After reading the data below, copy out every line that contains the word "granules".
==== Dataset entries ====
-- ==== Sys2Proof/Syntax.lean ====
section
/-! DEFINITION. The steps of the DN2-1280A as syntax: ONE constructor for each row of spec/opcode_table.json.

The table holds two kinds of row. An ENCODED row is an instruction: its constructor carries the fields of its word, as
wide as the format gives them (R76, R79), and a register field holds the raw 5-bit code (R77), since a code of the wrong
kind is an instruction that traps OPND (R80), not an encoding of something else. An EVENT row is a step that an engine,
the scheduler, a link, the firmware or the host takes: it has no word, and its constructor carries what names the event
(which thread, core, die, ring, command). -/

namespace Sys2Proof

/-- An engine that selects tokens (R223, R262): a course's matrix engine, a course's copy engine (collectives run on it
too, R251), or a vault column group. -/
inductive Engine where
  | matrix (course : Nat)
  | copy (course : Nat)
  | vault (group : Nat)
  deriving DecidableEq, Repr

/-- One end of a link: UCIe module m of die d (R389), pier port p of die d (R406), or Ebnan port e (R400). -/
inductive LinkId where
  | module (die m : Nat)
  | pier (die p : Nat)
  | ebnan (port : Nat)
  deriving DecidableEq, Repr

/-- What every firmware command carries (R417): the Ebnan port of the command page and the host's tag. -/
structure CmdHead where
  port : Nat
  tag : BitVec 32
  deriving DecidableEq, Repr

/-- The settings of PARTSET (R417). -/
structure PartCfg where
  /-- the partition number, 0-159 -/
  part : Nat
  /-- its logical courses (R12) -/
  courses : List Nat
  /-- trange: first ASID and count (R343) -/
  asidFirst : Nat
  asidCount : Nat
  /-- its slice of the group table (R45): first entry and size -/
  sliceFirst : Nat
  sliceCount : Nat
  /-- permit shares on dies 0-7 (R48) -/
  shares : List (BitVec 8)
  /-- the vault column groups it holds (R255, R386) -/
  vaultGroups : List Nat
  /-- physical addresses of the ring control blocks of rings 0-7 (R357); 0 for none -/
  rings : List Nat
  /-- host physical address of the host fault queue's control block (R404); 0 for none -/
  faultQueue : Nat
  /-- quantum Q in cycles, 2^16 to 2^32 (R364) -/
  quantum : Nat
  /-- granules (pa div 65,536) that the partition owns (R347), as (first, count) ranges -/
  owned : List (Nat × Nat)
  /-- host-writable granules (R417), as (first, count) ranges -/
  writable : List (Nat × Nat)
  deriving DecidableEq, Repr

/-- What firmware is told when it places a group in a pier set (R407). -/
structure PierCfg where
  group : BitVec 8
  devices : Nat
  rank : BitVec 8
  deriving DecidableEq, Repr

/-- What DHALT names (R420): a logical thread, or every thread of a team. -/
inductive DbgTarget where
  | thread (thr : Nat)
  | team (launch team : Nat)
  deriving DecidableEq, Repr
====
§ Solution to the problem:
  /-- granules (pa div 65,536) that the partition owns (R347), as (first, count) ranges -/
  /-- host-writable granules (R417), as (first, count) ranges -/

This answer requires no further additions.